Automated Deployable Cup Holder System
Designed an automated retractable cup holder for compact integration and responsive user interaction
Combined mechanical actuation, sensing, and control into a single functional prototype
Developed the system to detect user input and trigger controlled deployment behavior
Focused on compact packaging, repeatable motion, and ease of integration into an enclosed product environment
The mechanism is built around a four-bar linkage, enabling a foldable bottom support that allows the cup holder to retract into a compact form when not in use.
Actuation is provided by a lead screw mechanism, which drives controlled linear motion and translates it into the deployment and retraction of the linkage.
The system integrates multiple sensing and control elements:
Two limit switches for end-of-travel detection and motor protection
Two 1 kg load cells, which serve both as sensing elements and primary structural supports
An acoustic sensor module for user-triggered interaction
An ESP32 microcontroller to coordinate sensing, control logic, and actuation
The entire assembly is mounted beneath a desk on a 2.5 × 2.5 cm support beam, with the base secured via four M5 fasteners, providing enough clamping force to support the rigid installation including the drink.
A fully functional prototype was built, integrating the four-bar linkage, lead screw actuation, and sensing system into a compact assembly. The mechanism was tested through repeated deployment cycles to evaluate consistency and reliability. Throughout testing, all sensors—including load cells, limit switches, and the acoustic module—were verified to operate seamlessly within the controller logic, enabling coordinated and responsive system behavior.

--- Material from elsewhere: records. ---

-- ==== Sys2Proof/Machine/Image.lean ====
section
/-!
DEFINITION. Machine/Image.lean: pattern images: their layout, the checks of R43, and what a load of an image and of a role sets
(R31 to R48, and the content refusals that R78, R104, R135, R181, R254, R271, R316, R348, R381, R411, R427, R436 and R454 add).
-/
namespace Sys2Proof.Machine
open Sys2Proof

/-! ### Layout (R32, R33, R40) -/

/-- n bytes of a slot from a byte offset. -/
def Slot.bytes (x : Slot) (off n : Nat) : List Nat :=
  (List.range n).map fun i => SMap.get (fun _ => 0) x.mem ((off + i) / 4) / 256 ^ ((off + i) % 4) % 256

/-- A little-endian number of n bytes at an offset of a slot. -/
def Slot.num (x : Slot) (off n : Nat) : Nat := ofLe (x.bytes off n)

/-- An entry of the section table (R33). -/
structure Section where
  typ : Nat
  scope : Nat
  flags : Nat
  offset : Nat
  length : Nat
  zero : Nat
  digest : List Nat
deriving DecidableEq, Repr, Inhabited

def Slot.imageLength (x : Slot) : Nat := x.num 8 4
def Slot.sectionCount (x : Slot) : Nat := x.num 0xC 2
def Slot.serial (x : Slot) : Nat := x.num 0x10 4
def Slot.svn (x : Slot) : Nat := x.num 0x14 4
def Slot.siteId (x : Slot) : Nat := x.num 0x18 8
def Slot.ownerId (x : Slot) : Nat := x.num 0x20 4

/-- Entry i of the section table. -/
def Slot.section (x : Slot) (i : Nat) : Section where
  typ := x.num (0x100 + 64 * i) 1
  scope := x.num (0x101 + 64 * i) 1
  flags := x.num (0x102 + 64 * i) 2
  offset := x.num (0x104 + 64 * i) 4
  length := x.num (0x108 + 64 * i) 4
  zero := x.num (0x10C + 64 * i) 4
  digest := x.bytes (0x110 + 64 * i) 48

/-- The section table. -/
def Slot.sections (x : Slot) : List Section := (List.range x.sectionCount).map x.section

/-- The bytes of a section. -/
def Slot.sectionBytes (x : Slot) (e : Section) : List Nat := x.bytes e.offset e.length

/-- The end of the section table. -/
def Slot.tableEnd (x : Slot) : Nat := 0x100 + 64 * x.sectionCount

/-- The header keeps R32; `limit` is the highest byte offset written plus 1 during VERIFY. -/
def Slot.headerOk (x : Slot) (limit : Option Nat) : Bool :=
  x.bytes 0 4 == [0x53, 0x4B, 0x50, 0x54] && x.num 4 2 == 1 && x.num 6 2 == 256 &&
  1 ≤ x.sectionCount && x.sectionCount ≤ 512 && 256 + 64 * x.sectionCount + 304 ≤ x.imageLength && x.imageLength ≤ 12582912 &&
  (match limit with
    | some top => decide (x.imageLength ≤ top)
    | none => true) &&
  x.num 0xE 2 < 2 && (x.bytes 0x30 208).all (· == 0) && x.siteId != 0 && x.ownerId != 0

/-- A section-table entry keeps R33. -/
def Slot.entryOk (x : Slot) (e : Section) : Bool :=
  e.offset % 256 == 0 && (x.tableEnd + 255) / 256 * 256 ≤ e.offset && e.offset + e.length ≤ x.imageLength - 304 && e.length != 0 &&
    e.flags == 0 && e.zero == 0

/-- The trailer's offset (R40). -/
def Slot.trailer (x : Slot) : Nat := x.imageLength - 304

/-- The signer record stands under an authority key and names the header's owner (R40). -/
def Slot.signerOk (x : Slot) : Bool :=
  x.num x.trailer 4 == x.ownerId &&
    Config.authorityKeys.any fun k => Config.ecdsaVerify k (x.bytes x.trailer 112) (x.bytes (x.trailer + 112) 96)

/-- The image signature stands under the signer's key (R40). -/
def Slot.signatureOk (x : Slot) : Bool :=
  Config.ecdsaVerify ((x.bytes (x.trailer + 8) 97).drop 1) (x.bytes 0 x.tableEnd) (x.bytes (x.trailer + 208) 96)

/-! ### Content (R34, R39) -/

/-- The section of a type and scope. -/
def Slot.find (x : Slot) (typ scope : Nat) : Option Section := x.sections.find? fun e => e.typ == typ && e.scope == scope

/-- What an image declares: what its sections spell (log 3), with the parts that the spec lays out read from their bytes: the tack
groups, the LANES and SELVEDGE sections, the digests of the ROLE and SAFETY sections. -/
def Slot.content (x : Slot) : Content :=
  let c := Config.parseContent (x.bytes 0 x.imageLength)
  let digestOf (typ scope : Nat) : List Nat := match x.find typ scope with
    | some e => e.digest
    | none => []
  { c with
    tackGroups := match x.find 6 0 with
      | some e => x.sectionBytes e
      | none => []
    selvedge := (x.sections.filter (·.typ == 0xA)).map fun e => { instance_ := e.scope, bytes := x.sectionBytes e }
    roles := c.roles.map fun r => { r with
      digest := digestOf 2 r.instance_, safetyDigest := digestOf 9 r.instance_
      loops := match x.find 4 r.instance_ with
        | some e => loopsAt (x.sectionBytes e) r.loops
        | none => [] } }

/-- Every LANES section keeps its layout (R179, R181). -/
def Slot.lanesKept (x : Slot) : Bool := (x.sections.filter (·.typ == 4)).all fun e => lanesShapeOk (x.sectionBytes e)

/-- The kind of a role instance by its number (R33). -/
def kindOfInst (i : Nat) : RoleKind :=
  if i == 1 then .site else if 2 ≤ i && i ≤ 33 then .stack else if 34 ≤ i && i ≤ 49 then .outlet else .none

/-- Role instances that TOPOLOGY declares. -/
def declaredInsts (c : Content) : List Nat := (c.units.flatMap fun u => u.instance_ :: u.span).filter (· != 0)

/-- SCOPE values permitted for a TYPE (R34). -/
def scopeOk (typ scope : Nat) : Bool :=
  if [1, 5, 6, 7].contains typ then scope == 0
  else if typ == 2 || typ == 3 then 1 ≤ scope && scope ≤ 49
  else if typ == 4 || typ == 9 then 2 ≤ scope && scope ≤ 49
  else if typ == 8 then scope ≤ 49
  else if typ == 0xA then 34 ≤ scope && scope ≤ 49
  else typ == 0xB && scope == 1

/-- Sections present and unique (R34). -/
def Slot.presenceOk (x : Slot) (c : Content) : Bool :=
  let t := x.sections.map fun e => (e.typ, e.scope)
  let has (typ scope : Nat) : Bool := t.contains (typ, scope)
  t.all (fun e => scopeOk e.1 e.2) && t.all (fun e => t.count e == 1) &&
  [(1, 0), (5, 0), (6, 0), (8, 0), (11, 1)].all t.contains &&
  (declaredInsts c).all fun i => has 2 i && (kindOfInst i == .site || (has 3 i && has 4 i && has 9 i)) &&
    (kindOfInst i != .outlet || has 10 i)

/-- A REGISTER_INIT value lies within its field's range (R39). -/
def initOk (e : Nat × Nat × Nat) : Bool :=
  match fieldDefAt e.2.1 with
  | none => false
  | some f => e.2.2 < 2 ^ f.width && f.nearer e.2.2 == e.2.2

/-- The depth that an image gives a queue, and the size of an entry (R453). -/
def depthIn (c : Content) (q : Nat) : Nat := match c.queues.find? (·.1 == q) with
  | some e => e.2
  | none => (queueTable.getD q (0, 0, 0, 0)).2.2.2
def entrySize (q : Nat) : Nat := (queueTable.getD q (0, 0, 0, 0)).2.1
def leastDepth (q : Nat) : Nat := (queueTable.getD q (0, 0, 0, 0)).2.2.1

/-- Queue depths (R454). -/
def queuesOk (c : Content) : Bool :=
  (List.range 16).all (fun q => leastDepth q ≤ depthIn c q && depthIn c q ≤ 4095) &&
    ((List.range 14).map fun i => depthIn c (i + 2) * entrySize (i + 2)).sum ≤ 393216 && depthIn c 0 * 16 + depthIn c 1 * 64 ≤ 65536

/-- Tack groups: every block has one of 0 to 15, MRK's is its own alone (R39, R135). -/
def tackOk (c : Content) : Bool :=
  20 ≤ c.tackGroups.length && (c.tackGroups.take 20).all (· ≤ 15) &&
    (List.range 20).all fun b => b == 4 || c.tackGroups.getD b 0 != c.tackGroups.getD 4 0

/-- Paired-field groups: two to four fields, no field twice, one tack group (R39). -/
def pairedOk (c : Content) : Bool :=
  let all := c.pairedGroups.flatten
  let grp (k : Nat) : Nat := c.tackGroups.getD (blockOf (k / 32)) 0
  c.pairedGroups.all (fun g => 2 ≤ g.length && g.length ≤ 4 && g.all fun k => grp k == grp (g.headD 0)) && all.all fun k => all.count k == 1

/-! ### Start values (R38, R179) -/

/-- Give a field a start value: live value, shadow and tack buffer alike (R38). -/
def State.ld (s : State) (f : Field) (v : Nat) : State := s.load f.key (v % 2 ^ f.width)
def State.ldb (s : State) (f : Field) (b : Bool) : State := s.ld f (if b then 1 else 0)

/-- Give every staged field of a word its bits. -/
def State.ldWord (s : State) (addr w : Nat) : State :=
  match regAt addr with
  | none => s
  | some r => r.fields.foldl (fun (s : State) f => if f.staged then s.load (f.at addr 0).key (f.bits w) else s) s

/-- REGISTER_INIT of a scope (R38). -/
def State.loadInit (s : State) (scope : Nat) : State :=
  (s.pat.content.regInit.filter (·.1 == scope)).foldl (fun (s : State) e => s.load e.2.1 e.2.2) s

/-- The start values that a LANES descriptor gives (R179, R201, R222). -/
def State.loadLoop (s : State) (d : LoopDecl) : State :=
  let m := d.loop
  let s := ((s.ld (F.SHT_LOOP_CTRL_BW m) d.bw).ld (F.SHT_LOOP_CTRL_NB m) d.nb).ldb (F.SHT_LOOP_CTRL_AUTO_WIDTH m) d.autoWidth
  let s := (s.ldb (F.SHT_LOOP_CTRL_UPDATE m) d.updateNext).ldb (F.SHT_LOOP_CTRL_DECLARED m) true
  let s := (s.ld (F.SHT_LOOP_WORDS_MODE_WORD m) d.modeWord).ld (F.SHT_LOOP_WORDS_OFFSET_WORD m) d.offsetWord
  let s := (s.ld (F.SHT_LOOP_WORDS_REF_WORD m) d.refWord).ld (F.SHT_LOOP_WORDS_FLAG_WORD m) d.flagWord
  let s := (List.range (min 512 d.coef.length)).foldl (fun (s : State) w => s.ld (F.SHT_LOOP_COEF m w) (d.coef.getD w 0)) s
  let s := (List.range 7).foldl (fun (s : State) j =>
    (s.ld (F.SHT_LOOP_THETA m j) (d.theta.getD j 0)).ld (F.SHT_LOOP_HYST m j) (d.hyst.getD j 0)) s
  let s := d.modes.foldl (fun (s : State) (x : ModeMap) =>
    ((((s.ld (F.SHT_LOOP_MAP_U_WORD m x.mode) x.uWord).ld (F.SHT_LOOP_MAP_PART_WORD m x.mode) x.partWord).ld
      (F.SHT_LOOP_MAP_INT_WORD m x.mode) x.intWord).ldb (F.SHT_LOOP_MAP_DUAL m x.mode) x.dual).ldb (F.SHT_LOOP_MAP_DECLARED m x.mode) true) s
  let s := (List.range d.predicted.length).foldl (fun (s : State) c =>
    let p := 4 * m + c
    let w := d.pchStart.getD c (0, 0, 0)
    (((s.ldWord (0x8800 + 0x10 * p) w.1).ldWord (0x8804 + 0x10 * p) w.2.1).ldWord (0x8808 + 0x10 * p) w.2.2).ld (F.SHT_PCH_CFG_ADC p)
      (d.predicted.getD c 0)) s
  (bitsBelow d.lanes 8).foldl (fun (s : State) k => s.ld (F.SHT_LANE_STATUS_LOOP k) m) s
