-- ==== Sys2Proof/Machine/Hbi.lean ====
section
/-!
DEFINITION. Machine/Hbi.lean: the register interface (chapter 03): values that reads return, levels, TACK, credentials and the indirect
window.
-/
namespace Sys2Proof.Machine
open Sys2Proof

/-! ### What a read returns (R64, R79, R453, R465) -/

/-- SHT_RC[e]_PEEK_DATA: the committed value of the point that PEEK_IDX names (R221). -/
def State.peekData (s : State) (e : Nat) : Nat :=
  SMap.get (fun _ => 0) (SMap.get (fun _ => {}) s.sht.loops (e / 4)).comp (2048 * (e % 4) + s.rd (F.SHT_RC_PEEK_IDX_IDX e))

/-- PRT_GRP[g]_WAIT_LEFT: the ms of WAIT that are left at the ring time held, rounded up (R258, R267; log 94). -/
def State.waitLeft (s : State) (g : Nat) : Nat :=
  if s.rd (F.PRT_GRP_STATE_STATE g) == 2 then ((SMap.get (fun _ => {}) s.prt.grp g).waitEnd - s.now + 999999) / 1000000 else 0

/-- Registers whose value is computed at the read: LEVEL, QUE_Q[q]_DEPTH and _ENTRY, QUE_MBX_OUT, KEY_PUB_DATA, SHT_RC[e]_PEEK_DATA,
PRT_GRP[g]_WAIT_LEFT. -/
def State.derived (s : State) (side addr : Nat) : Option Nat :=
  if blockOf addr != 20 && addr == blockBase (blockOf addr) then some (s.readLevel (blockOf addr) side)
  else if 0xB03C ≤ addr && addr < 0xB83C && addr % 64 == 0x3C then some (s.peekData ((addr - 0xB03C) / 64))
  else if 0x1A60C ≤ addr && addr < 0x1A70C && addr % 32 == 0xC then some (s.waitLeft ((addr - 0x1A60C) / 32))
  else if 0x2A100 ≤ addr && addr < 0x2A200 && addr % 16 == 0 then
    let q := (addr - 0x2A100) / 16
    some (s.rd (F.QUE_Q_DEPTH_LEVEL q) + 65536 * s.depth q + 2 ^ 28 * (queueTable.getD q (0, 0, 0, 0)).1)
  else if 0x2A100 ≤ addr && addr < 0x2A200 && addr % 16 == 4 then some (queueTable.getD ((addr - 0x2A100) / 16) (0, 0, 0, 0)).2.1
  else if 0x2A300 ≤ addr && addr < 0x2A310 then some (s.mbxOut ((addr - 0x2A300) / 4))
  else if addr == 0x2A400 then some s.traceHead
  else if addr == F.BAR_LIFE_USED.addr then some (s.barGet 8)
  else if 0x24240 ≤ addr && addr < 0x242A0 then some (s.pubWord side ((addr - 0x24240) / 4))
  else none

/-- MRK_LOCAL.LEASE_LEFT: ms to lease expiry at the ring time held (R165). -/
def State.leaseLeft (s : State) : Nat := match s.mrk.lease with
  | some (_, e) => min 255 ((e - s.now) / 1000000)
  | none => 0

/-- Whole seconds of a span that are left, rounded up: `gone` is the time since its begin, `unit` a second in the same unit. -/
def secondsLeft (span unit gone : Nat) : Nat := span - min span (gone / unit)

/-- PAT_TRIAL_LEFT: 900 s from the load of the trial image, by ledger ticks, the unit's own clock (R51, R317; log 94). -/
def State.trialLeft (s : State) : Nat :=
  if s.rdb F.PAT_STATUS_TRIAL && !s.pat.expired then secondsLeft 900 8000 (s.ledger - s.pat.trialAt) else 0

/-- HBI_CRED_STATUS.LOCK_LEFT of a side: 300 s from the begin of the lock-out, by ledger ticks (R81, R92; log 94). -/
def State.lockLeft (s : State) (side : Nat) : Nat :=
  if (s.side side).lockedOut then secondsLeft 300 8000 (s.ledger - (s.side side).lockAt) else 0

/-- MRK_CURTAIL_HOLD.LEFT: seconds until the standing MRK_CURTAIL lapses, in ring time (R150, R165). -/
def State.curtailLeft (s : State) : Nat :=
  if s.rd F.MRK_CURTAIL_KW == 0xFFFFFF then 0
  else secondsLeft (s.rd F.MRK_CURTAIL_HOLD_HOLD) 1000000000 (s.now - s.mrk.curtailAt)

/-- VLK_IMD_STATUS.AGE: the age of the last valid result in 0.1 s, by ledger ticks; it saturates (R313). -/
def State.imdAge (s : State) : Nat := match s.vlk.validAt with
  | some t => min 65535 ((s.ledger - t) / 800)
  | none => 0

The top linkage was analyzed using a simplified free-body diagram, modeling the angled links as force-transmitting members. For a centered load and symmetric setup, the vertical force is shared between both sides, so the load cell measures roughly half of the total load:
R≈L/2
This gives a theoretical maximum load of about 4 kg for a 2 kg load cell. The link angle affects the internal forces within the members, but not the overall load split.
In practice, the system is operated well below this limit due to the use of 3D printed components, which have lower strength and stiffness.